David Bermbach is a Senior Researcher in the Information Systems Engineering Research Group at TU Berlin, Germany. His main research interests are in cloud and fog computing with a focus on distributed data management. David has a PhD in computer science and a diploma in business engineering both from Karlsruhe Institute of Technology, Germany.
Erik Wittern is a Research Staff Member at the IBM Thomas J. Watson Research Center in New York, USA. His research interests are in the areas of cloud computing and software engineering - specifically, he is concerned with supporting developers in providing and consuming web APIs. Prior to joining IBM Research, Erik completed his PhD in computer science at the Karlsruhe Institute of Technology, Germany.
Stefan Tai is Professor and Head of Chair Information Systems Engineering at TU Berlin, Germany. His principal research interests are in the areas of cloud computing, distributed systems, and software service engineering. Prior to his appointment in Berlin, Stefan was a Professor at Karlsruhe Institute of Technology and a Research Staff Member at the IBM Thomas J. Watson Research Center in New York, USA.
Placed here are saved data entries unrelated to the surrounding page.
/-- Use the pieces of a complete job. -/
def State.useJob (s : State) (j : ShoalJob) : State :=
  match j.what with
  | .slot sl =>
    let par := (match s.shRank with | some r => (slotStripe s.shN s.shM r sl).2 | none => 0)
    let data := j.pieces.foldl (fun l p => match p.pos with | some i => sput i p.data l | none => l) []
    let s := s.write (s.slotKey sl) (parityLine s.shK par data)
    if s.bit .rasAlias F.rasAlias_VALID then
      ({ s with shoal := { s.shoal with rebuilt := max s.shoal.rebuilt (sl + 1) } } : State).wrapFld .rasShoalRepair F.rasShoalRepair_REBUILT 1
    else s
  | .repair L parts =>
    match s.shRank, s.lineKey L with
    | some r, some k =>
      match s.solveLine j (stripeOf s.shN s.shK r L).2 with
      | some d =>
        let s := s.write k d
        let s := (s.satFld .rasShoalRepair F.rasShoalRepair_REPAIRED 1).eventW 0x0708 755 none none L 0
        s.each parts State.faultAbandon
      | none => s.poisonLine L
    | _, _ => s
  | .line L =>
    match findIdxN (· == s.fld .rasShoalStatus F.rasShoalStatus_LOST) 0 s.members with
    | some r =>
      match s.solveLine j (stripeOf s.shN s.shK r L).2 with
      | some d => s.sendRebuilt L d
      | none => s
    | none => s

/-- Finish the jobs whose pieces are all there, and apply what they deferred (R651). -/
def State.endJobs (s : State) : State :=
  let fin := s.shoal.jobs.filter (fun j => j.pieces.all ShoalPiece.complete)
  let s := { s with shoal := { s.shoal with jobs := s.shoal.jobs.filter (fun j => !j.pieces.all ShoalPiece.complete) } }
  (s.each fin State.useJob).trySeals

/-- Parity slots of a member (R642). -/
def State.slotCount (s : State) : Nat := cdiv (s.fld .rasShoalLines F.rasShoalLines_LINES * s.shM) s.shK + 1

/-- The pass of INIT goes on with its next slot while no read is outstanding, and ends with STATE protected (R649). -/
def State.initStep (s : State) (_ : Nat) : State :=
  match s.shoal.initNext with
  | none => s
  | some sl =>
    if !s.shoal.jobs.isEmpty then s
    else if s.slotCount ≤ sl then ({ s with shoal := { s.shoal with initNext := none } } : State).shoalState 2
    else
      match s.shRank with
      | none => s
      | some r =>
        let s := { s with shoal := { s.shoal with initNext := some (sl + 1) } }
        (s.startJob (slotStripe s.shN s.shM r sl).1 none (.slot sl)).endJobs

def State.initPass (s : State) : State :=
  match s.shoal.initNext with
  | none => s
  | some sl => s.each (List.range (s.slotCount + 1 - sl)) State.initStep

/-- SHOAL_INIT: a write of INIT computes every parity slot afresh (R649). -/
def shoalInit (s : State) : State :=
  if s.bit .rasShoalCtrl F.rasShoalCtrl_ENABLE then
    let s := s.shoalState 1
    ({ s with shoal := { s.shoal with initNext := some 0 } } : State).initPass
  else s

/-- READ_DATA: a part of a line arrives for a stripe read, or a rebuilt line for the standby or the spread area (R651, R656, R657). -/
def State.parityDataIn (s : State) (part line tag : Nat) (data : List Byte) : State :=
  if tag = 2 ^ 32 - 1 then
    let k := if s.bit .rasAlias F.rasAlias_VALID then s.lineKey line
      else some (memKey (s.fld .rasSpreadBase F.rasSpreadBase_BASE * 65536) + 2048 * (line / (s.shN - 1)))
    match k with
    | some k => (s.write (k + 256 * part) data).iff (part == 7) (fun s => s.wrapFld .rasShoalRepair F.rasShoalRepair_REBUILT 1)
    | none => s
  else
    let jobs : List ShoalJob := s.shoal.jobs.map (fun j =>
      { j with pieces := j.pieces.map (fun p => if p.tag = tag then { p with got := sput part data p.got } else p) })
    (({ s with shoal := { s.shoal with jobs := jobs } } : State).endJobs).initPass

/-- Whether this member can repair its lines (R653, R658). -/
def State.canRepair (s : State) : Bool :=
  s.bit .rasShoalCtrl F.rasShoalCtrl_ENABLE &&
  (s.fld .rasShoalStatus F.rasShoalStatus_STATE == 2 || s.fld .rasShoalStatus F.rasShoalStatus_STATE == 4)
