/-! ### Checks of the front-end's own operations -/

/-- Checks of a sync word: aligned, in space 1 of a package that can be reached (R456, R84). -/
def State.syncWordFails (s : State) (a : Nat) : List Fail :=
  failIf (a % 4 != 0 || !(spaceOf a == 1 || (spaceOf a == 4 && bitN (offOf a) 43))) 0x15 112 ++ failIf (!s.reachable (pkgOf a)) 0x22 112

/-- Checks of SIGNAL (R456, R589). -/
def State.signalFails (s : State) (x : Ctx) (d : Desc) : List Fail :=
  if d.param 12 1 = 2 then failIf (d.param 13 2 ≥ (if s.fnOf x.id = 0 then 2048 else 8)) 0x15 125 else s.syncWordFails (d.param 0 8)

/-- Checks of FENCE (R456). -/
def State.fenceFails (s : State) (d : Desc) : List Fail := if d.param 0 8 = 0 then [] else s.syncWordFails (d.param 0 8)

/-- Checks of CONTROL (R375, R383, R386, R525, R758, R84). -/
def State.controlFails (s : State) (x : Ctx) (d : Desc) : List Fail :=
  let arg := d.param 4 4
  match d.fn with
  | 1 => failIf (arg = 0) 0x15 116
  | 3 => failIf (arg ≥ 2 ^ 31) 0x15 116 ++ failIf (d.param 8 8 % 2 ^ 24 != 0 || decide (2 ^ 59 ≤ d.param 8 8)) 0x15 120
      ++ failIf (!s.streamRoom (s.partOf x.id) arg) 0x24 116
  | 4 => failIf (arg > 1) 0x15 116
  | 5 => s.groupDefineFails x d
  | 6 => failIf (s.chart? x.id arg).isNone 0x23 116
  | _ => []

/-- Checks of COMMIT (R109, R110). -/
def State.commitFails (s : State) (x : Ctx) : List Fail :=
  let p := s.partOf x.id
  failIf (s.fld (.hstPartCtrl p) F.hstPartCtrl_PRIMARY != x.id) 0x25 0 ++ failIf (s.part p).commit.isSome 0x18 0

/-- Blocks of words that a DENSE under STOCH_ROUND takes: one for each tile (R307, R383). -/
def stochBlocks (d : Desc) (o : Opc) : Nat :=
  if o = .dense ∧ d.flag 12 then
    let y := d.tensor 64
    cdiv y.rows (shapeOf (d.tensor 32) (d.tensor 48)).tileRows * cdiv y.cols 16
  else 0

/-- Checks of STREAM_ID (R383, R384). -/
def State.streamFails (s : State) (p : Nat) (d : Desc) (o : Opc) : List Fail :=
  failIf (decide (2 ^ 31 ≤ d.streamId) || decide (2 ^ 32 < stochBlocks d o)) 0x15 24
  ++ failIf (d.streamId != 0 && !s.streamRoom p d.streamId) 0x24 24

/-- The check of the undo reservation (R364). -/
def State.undoFails (s : State) (x : Ctx) (d : Desc) (o : Opc) : List Fail :=
  let p := s.partOf x.id
  let n := s.undoNeed x d o
  failIf (decide (n.1 ≠ 0) && decide (s.fld (.schUndoSize p) F.schUndoSize_UNITS * 65536 < s.fld (.schUndoStatus p) F.schUndoStatus_RESERVED * 64 + n.1)) 0x24 n.2

/-- The checks of the chapter of each operation. -/
def State.familyFails (s : State) (x : Ctx) (d : Desc) (num : Nat) : Opc → List Fail
  | .nop => []
  | .ingest => s.ingestFails x d
  | .sample => s.sampleFails x d
  | .gather => s.gatherFails x d
  | .aggregate => s.aggregateFails x d
  | .dense => denseFails d
  | .epilogue => s.epilogueFails x d
  | .loss => []
  | .scatter => s.scatterFails x d
  | .update => s.updateFails x d num
  | .exchange => s.exchangeFails x d
  | .reduce => s.reduceFails x d
  | .predict => predictFails d
  | .copy => copyFails d
  | .table => s.tableOpFails x d
  | .fence => s.fenceFails d
  | .commit => s.commitFails x
  | .signal => s.signalFails x d
  | .control => s.controlFails x d

/-- In harbour mode only FP32, BF16 and the index formats may be named, in references and in table descriptors (R669). -/
def State.harbourFails (s : State) (d : Desc) (o : Opc) : List Fail :=
  let no := fun e => decide (2 ≤ e) && decide (e ≤ 6)
  if s.fld .devStatus F.devStatus_STAGE ≠ 5 then []
  else
    (d.tensors o).flatMap (fun x => failIf (no x.1.elem) 0x14 (x.1.off + 11))
    ++ (d.slotsAt o).flatMap (fun y =>
        failIf (y.2 == .table && no (s.tblAt (dField d y.1 8)).rowT.elem) 0x14 48)

/-- Checks 1 and 2: the versions of the descriptor and of its ring (R3, R4, R84). -/
def versionFails (x : Ctx) (d : Desc) : List Fail :=
  failIf (decide (d.version / 16 < 3) || decide (x.version / 16 < 3)) 0x10 0
  ++ failIf (decide (0x30 < d.version) || decide (0x30 < x.version)) 0x11 0

/-- Every check of R84, for a descriptor that context `x` fetched as its `num`th. -/
def State.admissionFails (s : State) (x : Ctx) (d : Desc) (num : Nat) : List Fail :=
  let p := s.partOf x.id
  let o := opcOf d.opcode
  versionFails x d ++ reservedFails d o ++ codeFails d o ++ s.placeFails p d ++ depFails x d
  ++ (match o with
    | none => []
    | some o => formatFails d o ++ s.harbourFails d o ++ limitFails d o ++ flagRuleFails d o ++ spaceFails d o ++ s.accessFails x d o
        ++ s.familyFails x d num o ++ s.streamFails p d o ++ s.undoFails x d o)

/-- The status and DETAIL of a descriptor that admission refuses (R84, R121, R431). -/
def State.refusal (s : State) (x : Ctx) (d : Desc) (num : Nat) : Option Fail :=
  match firstFail (s.admissionFails x d num) with
  | some f => some f
  | none =>
    match opcOf d.opcode with
    | none => none
    | some o => if s.neverFits (s.partOf x.id) d o (s.workCost x d o) then some (0x15, 0) else none
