-- ==== Sys2Proof/Machine/Reef.lean ====
section
/-! DEFINITION. The serial flash, firmware images and the reef map (ch. 19, R678–R683). -/

namespace Sys2Proof.Machine

/-! ### The serial flash -/

/-- Read bytes of the serial flash. -/
def State.nor (s : State) (o n : Nat) : List Byte := memRdL s.boot.flash o n

/-- Write bytes of the serial flash. -/
def State.norWr (s : State) (o : Nat) (bs : List Byte) : State :=
  { s with boot := { s.boot with flash := memWrL s.boot.flash o bs } }

/-! ### Images (R678) -/

/-- Offset of image slot A or B. -/
def imageSlot (n : Nat) : Nat := if n = 0 then 0x100000 else 0x1100000

/-- LENGTH of an image header. -/
def imageLen (h : List Byte) : Nat := leBytes ((h.drop 8).take 4)

/-- SVN and FW_VERSION of an image header. -/
def imageSvn (h : List Byte) : Nat := leBytes ((h.drop 4).take 4)
def imageVersion (h : List Byte) : Nat := leBytes ((h.drop 12).take 4)

/-- Whether R678 accepts an image: header of 4 KiB, and its body. -/
def imageOk (svn : Nat) (h body : List Byte) : Bool :=
  let key := leBytes ((h.drop 1).take 1)
  let pub := (h.drop 160).take 96
  leBytes (h.take 1) == 0x30 && decide (key < 4) && !Config.keyRevoked key
  && Config.sha384 pub == Config.fuseKey key
  && Config.ecdsaOk (Config.sha384 pub) (Config.sha384 (h.take 64 ++ pub)) ((h.drop 64).take 96)
  && decide (svn ≤ imageSvn h)
  && imageLen h % 4096 == 0 && decide (imageLen h ≤ 16773120)
  && toLe 48 (Config.sha384 body).toNat == (h.drop 16).take 48

/-- Whether a flash slot holds an image that R678 accepts. -/
def State.slotOk (s : State) (n : Nat) : Bool :=
  let h := s.nor (imageSlot n) 4096
  imageOk s.hard.svn h (s.nor (imageSlot n + 4096) (min (imageLen h) 16773120))

/-- The slot that boots: the one that ACTIVE names, else the other (R678). -/
def State.bootSlot (s : State) : Option Nat :=
  let a := if s.nor 0 1 = [1#8] then 1 else 0
  if s.slotOk a then some a else if s.slotOk (1 - a) then some (1 - a) else none

/-! ### The reef map (R682, R683) -/

/-- Bytes of one die's entry. -/
def State.reefDie (s : State) (d : Nat) : List Byte :=
  let m := nthD s.hbm.mapped d []
  let w := sumN ((List.range 16).map (fun i => if 16 * d + i ∈ s.boot.withheld then 2 ^ i else 0))
  [BitVec.ofNat 8 (nthD s.boot.dieStat d 0), BitVec.ofNat 8 m.length]
  ++ (m.map (BitVec.ofNat 8) ++ List.replicate (8 - m.length) 0xFF#8).take 8 ++ toLe 2 w ++ toLe 4 0

/-- Bytes of one cluster's entry. -/
def State.reefCluster (s : State) (g : Nat) : List Byte :=
  let spare := (List.range 16).find? (fun k => decide (32 * g + k ∈ s.outCores))
  let absent := sumN ((List.range 16).map (fun k => if 16 * g + k ∈ s.absent then 2 ^ k else 0))
  toLe 4 ((match spare with | some k => k + 16 | none => 0) + absent * 256)

/-- The image from offset 0x40 on. -/
def State.reefBody (s : State) : List Byte :=
  (List.range 8).flatMap s.reefDie
  ++ (List.range 32).flatMap (fun n => toLe 4 (s.reg (.strLaneMap n)).toNat)
  ++ List.replicate 0xC0 0 ++ (List.range 1024).flatMap s.reefCluster

/-- The reef map image. -/
def State.reefImage (s : State) : List Byte :=
  let body := s.reefBody
  [0x30#8, 0, 0, 0] ++ toLe 4 (s.fld .devReefGen F.devReefGen_GENERATION) ++ toLe 4 (crc32 body) ++ List.replicate 52 0 ++ body

/-- A change of the reef map is written to both flash copies in turn, with GENERATION advanced (R682). -/
def State.reefStore (s : State) : State :=
  let s := s.wrapFld .devReefGen F.devReefGen_GENERATION 1
  let i := s.reefImage
  (s.norWr 0x2100000 i).norWr 0x2110000 i

/-- A stored copy, if its VERSION and CRC pass. -/
def State.reefCopy (s : State) (o : Nat) : Option (List Byte) :=
  let b := s.nor o 0x1200
  if b.take 1 = [0x30#8] ∧ leBytes ((b.drop 8).take 4) = crc32 (b.drop 0x40) then some b else none

/-- GENERATION of a copy. -/
def reefGen (b : List Byte) : Nat := leBytes ((b.drop 4).take 4)

/-- The valid copy with the higher GENERATION (R682). -/
def State.reefStored (s : State) : Option (List Byte) :=
  match s.reefCopy 0x2100000, s.reefCopy 0x2110000 with
  | some a, some b => some (if reefGen a < reefGen b then b else a)
  | some a, none => some a
  | none, b => b

/-- What a stored copy says is mapped out: die channels in order, withheld regions, cores by physical ID and absent logical cores (R682). -/
def State.reefLoad (s : State) (b : List Byte) : State :=
  let word := fun o n => leBytes ((b.drop o).take n)
  let chans := fun d => ((List.range (min 8 (word (0x41 + 16 * d) 1))).map (fun i => word (0x42 + 16 * d + i) 1)).filter (· < 64)
  let clusters := (List.range 1024).map (fun g => (g, word (0x200 + 4 * g) 4))
  let out := clusters.filterMap (fun x => if bitN x.2 4 then some (32 * x.1 + x.2 % 16) else none)
  let absent := clusters.flatMap (fun x => (setBits 16 (x.2 / 256)).map (16 * x.1 + ·))
  let held := (List.range 8).flatMap (fun d => (setBits 16 (word (0x4A + 16 * d) 2)).map (16 * d + ·))
  let s : State := { s with
    hbm := { s.hbm with mapped := (List.range 8).map chans },
    outCores := out, absent := absent, boot := { s.boot with withheld := held } }
  s.setFld .devReefGen F.devReefGen_GENERATION (reefGen b)

end Sys2Proof.Machine
end

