-- ==== Sys2Proof/Machine/CmdHost.lean ====
section
/-! DEFINITION. Commands of the host port, contexts, partitions, BAR4, SPDM and set-up registers (ch. 16, ch. 21). -/

namespace Sys2Proof.Machine

/-- SQ_TAIL (R587). A doorbell write records the ring's new tail for the next intake turn, or may wake the package. -/
def execSqTail (fn page value at_ : Nat) (s : State) : Host.Outcome State Fault Refusal :=
  s.does (sqTail fn page value at_)

/-- CQ_HEAD (R584). A doorbell write reports the completions the host has read and frees completion slots. -/
def execCqHead (fn page value at_ : Nat) (s : State) : Host.Outcome State Fault Refusal :=
  s.does (cqHead fn page value at_)

/-- DOORBELL_RESET (R586). Writing 1 to the RESET register of a doorbell page starts a context reset. -/
def execDoorbellReset (fn page value at_ : Nat) (s : State) : Host.Outcome State Fault Refusal :=
  s.does (doorbellReset fn page value at_)

/-- MODERATION_TIMER (R590). A vector's moderation timer expires, and one message covers its pending interrupts. -/
def execModerationTimer (fn vec at_ : Nat) (s : State) : Host.Outcome State Fault Refusal :=
  s.does (moderationTimer fn vec at_)

/-- CONTEXT_ENABLE (R571). Setting CTX_CTRL.ENABLE checks function, vector, ring, segments and partition. -/
def execContextEnable (ctx : Nat) (v : Word) (s : State) : Host.Outcome State Fault Refusal :=
  s.writes (decide (ctx < 8192)) (.ctxCtrl ctx) v

/-- CONTEXT_RESET (R592). A context reset stops fetching, removes its tasks, drains, restores and releases its resources. -/
def execContextReset (ctx : Nat) (s : State) : Host.Outcome State Fault Refusal :=
  .next (contextResetWrite ctx s)

/-- CONTEXT_RESET_DONE (R592). At the tick after the reset completions, ENABLE, ACTIVE and RESET_BUSY are cleared. -/
def execContextResetDone (ctx : Nat) (s : State) : Host.Outcome State Fault Refusal :=
  s.doesIf (decide (ctx < 8192)) (contextResetDone ctx)

/-- SEG_RELOAD (R576). A write of SEG_RELOAD rereads and checks the segment table for later descriptors. -/
def execSegReload (ctx : Nat) (s : State) : Host.Outcome State Fault Refusal :=
  .next (segReloadWrite ctx s)

/-- PARTITION_SET_UP (R566). HST_PART_CTRL with ENABLE 1 is checked at the next tick and becomes active or is refused. -/
def execPartitionSetUp (part : Nat) (v : Word) (s : State) : Host.Outcome State Fault Refusal :=
  s.writes (decide (part < 64)) (.hstPartCtrl part) v

/-- PARTITION_TEAR_DOWN (R567). Clearing a partition's ENABLE tears it down at the next tick when no context is enabled. -/
def execPartitionTearDown (part : Nat) (s : State) : Host.Outcome State Fault Refusal :=
  s.writes (decide (part < 64)) (.hstPartCtrl part) (F.hstPartCtrl_ENABLE.put (s.reg (.hstPartCtrl part)) 0)

/-- FLR_VF (R594). An FLR of a virtual function resets every context of that function within 10 ms. -/
def execFlrVf (fn at_ : Nat) (s : State) : Host.Outcome State Fault Refusal :=
  s.does (flrVf fn at_)

/-- FLR_PF (R594). An FLR of the physical function resets every context and partition, and SR-IOV state, within 100 ms. -/
def execFlrPf (at_ : Nat) (s : State) : Host.Outcome State Fault Refusal :=
  s.does (flrPf at_)

/-- ATS_INVALIDATION (R580). A host ATS invalidation stops the named translations and completes within 50 µs. -/
def execAtsInvalidation (fn pasid page pages : Nat) (s : State) : Host.Outcome State Fault Refusal :=
  s.does (atsInvalidation fn pasid page pages)

/-- HOST_LINK_DOWN (R561). While the host link is down, space 2 rings are not fetched, and undeliverable completions are lost. -/
def execHostLinkDown (at_ : Nat) (s : State) : Host.Outcome State Fault Refusal :=
  s.does (hostLinkDown at_)

/-- HOST_LINK_UP (R561). The host link completes PCIe training as a retimer, and the front-end resumes fetching from rings in space 2. -/
def execHostLinkUp (rate width : Nat) (flit rev vfEnable : Bool) (numVfs at_ : Nat) (s : State) : Host.Outcome State Fault Refusal :=
  s.does (hostLinkUp rate width flit rev vfEnable numVfs at_)

/-- HOST_ACCESS_FAILURE (R562). A run-time host access fails, so the operation completes with status 0x21 and the frame is tainted. -/
def execHostAccessFailure (ctx slot : Nat) (s : State) : Host.Outcome State Fault Refusal :=
  s.does (hostAccessFailure ctx slot)

/-- BAR4_READ (R564). A BAR4 read reaches device HBM or SRAM, or reads zero for an unusable offset. -/
def execBar4Read (off len : Nat) (s : State) : Host.Outcome State Fault Refusal :=
  s.does (bar4Read off len)

/-- BAR4_WRITE (R564). A BAR4 write reaches device HBM or SRAM, or is discarded for an unusable offset. -/
def execBar4Write (off : Nat) (data : List Byte) (s : State) : Host.Outcome State Fault Refusal :=
  s.does (bar4Write off data)

/-- GET_VERSION (R595). The SPDM GET_VERSION request is answered through the DOE mailbox. -/
def execSpdmVersion (req : List Byte) (s : State) : Host.Outcome State Fault Refusal :=
  s.does (spdmVersion req)

/-- GET_CAPABILITIES (R595). The SPDM GET_CAPABILITIES request is answered. -/
def execSpdmCapabilities (req : List Byte) (s : State) : Host.Outcome State Fault Refusal :=
  s.does (spdmCapabilities req)

/-- NEGOTIATE_ALGORITHMS (R595). The SPDM NEGOTIATE_ALGORITHMS request is answered. -/
def execSpdmAlgorithms (req : List Byte) (s : State) : Host.Outcome State Fault Refusal :=
  s.does (spdmAlgorithms req)

/-- GET_DIGESTS (R595). The SPDM GET_DIGESTS request is answered. -/
def execSpdmDigests (req : List Byte) (s : State) : Host.Outcome State Fault Refusal :=
  s.does (spdmDigests req)

/-- GET_CERTIFICATE (R595). The SPDM GET_CERTIFICATE request is answered. -/
def execSpdmCertificate (req : List Byte) (s : State) : Host.Outcome State Fault Refusal :=
  s.does (spdmCertificate req)

/-- CHALLENGE (R595). The SPDM CHALLENGE request is answered. -/
def execSpdmChallenge (req : List Byte) (s : State) : Host.Outcome State Fault Refusal :=
  s.does (spdmChallenge req)

/-- GET_MEASUREMENTS (R595). The SPDM GET_MEASUREMENTS request returns the measurement blocks. -/
def execSpdmMeasurements (op : Nat) (req : List Byte) (s : State) : Host.Outcome State Fault Refusal :=
  s.does (spdmMeasurements op req)

/-- KEY_EXCHANGE (R595). The SPDM KEY_EXCHANGE request starts a session. -/
def execSpdmKeyExchange (req : List Byte) (s : State) : Host.Outcome State Fault Refusal :=
  s.does (spdmKeyExchange req)

/-- FINISH (R595). The SPDM FINISH request completes session set-up. -/
def execSpdmFinish (req : List Byte) (s : State) : Host.Outcome State Fault Refusal :=
  s.does (spdmFinish req)

/-- END_SESSION (R595). The SPDM END_SESSION request ends a session. -/
def execSpdmEndSession (req : List Byte) (s : State) : Host.Outcome State Fault Refusal :=
  s.does (spdmEndSession req)

/-- IDE_KEY_MANAGEMENT (R596). IDE keys are accepted only inside an SPDM session. -/
def execIdeKeys (stream : Nat) (set : Bool) (s : State) : Host.Outcome State Fault Refusal :=
  s.does (ideKeys stream set)

/-- DEV_LOCK (R737). A write of DEV_LOCK locks groups of set-up registers until package reset. -/
def execDevLock (v : Word) (s : State) : Host.Outcome State Fault Refusal :=
  s.writes true .devLock v

/-- REGISTER_WRITE (R735). A BAR0 write to a register without a row of its own applies under size, lock, range and timing rules. -/
def execRegisterWrite (addr size value : Nat) (s : State) : Host.Outcome State Fault Refusal :=
  .next (s.barWrite addr size value)

/-- VF_BAR0_WRITE (R590). A write to VF BAR0 sets a virtual function's vector moderation or MSI-X table entry, and clearing a mask sends a held message. -/
def execVfBar0Write (fn off size value : Nat) (s : State) : Host.Outcome State Fault Refusal :=
  s.does (vfBar0Write fn off size value)

end Sys2Proof.Machine
end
Cloud service benchmarking can provide important, sometimes surprising insights into the quality of services and leads to a more quality-driven design and engineering of complex software architectures that use such services. Starting with a broad introduction to the field, this book guides readers step-by-step through the process of designing, implementing and executing a cloud service benchmark, as well as understanding and dealing with its results. It covers all aspects of cloud service benchmarking, i.e., both benchmarking the cloud and benchmarking in the cloud, at a basic level.
The book is divided into five parts: Part I discusses what cloud benchmarking is, provides an overview of cloud services and their key properties, and describes the notion of a cloud system and cloud-service quality. It also addresses the benchmarking lifecycle and the motivations behind running benchmarks in particular phases of an application lifecycle. Part II then focuses on benchmark design by discussing key objectives (e.g., repeatability, fairness, or understandability) and defining metrics and measurement methods, and by giving advice on developing own measurement methods and metrics. Next, Part III explores benchmark execution and implementation challenges and objectives as well as aspects like runtime monitoring and result collection. Subsequently, Part IV addresses benchmark results, covering topics such as an abstract process for turning data into insights, data preprocessing, and basic data analysis methods. Lastly, Part V concludes the book with a summary, suggestions for further reading and pointers to benchmarking tools available on the Web.
The book is intended for researchers and graduate students of computer science and related subjects looking for an introduction to benchmarking cloud services, but also for industry practitioners who are interested in evaluating the quality of cloud services or who want to assess key qualities of their own implementations through cloud-based experiments.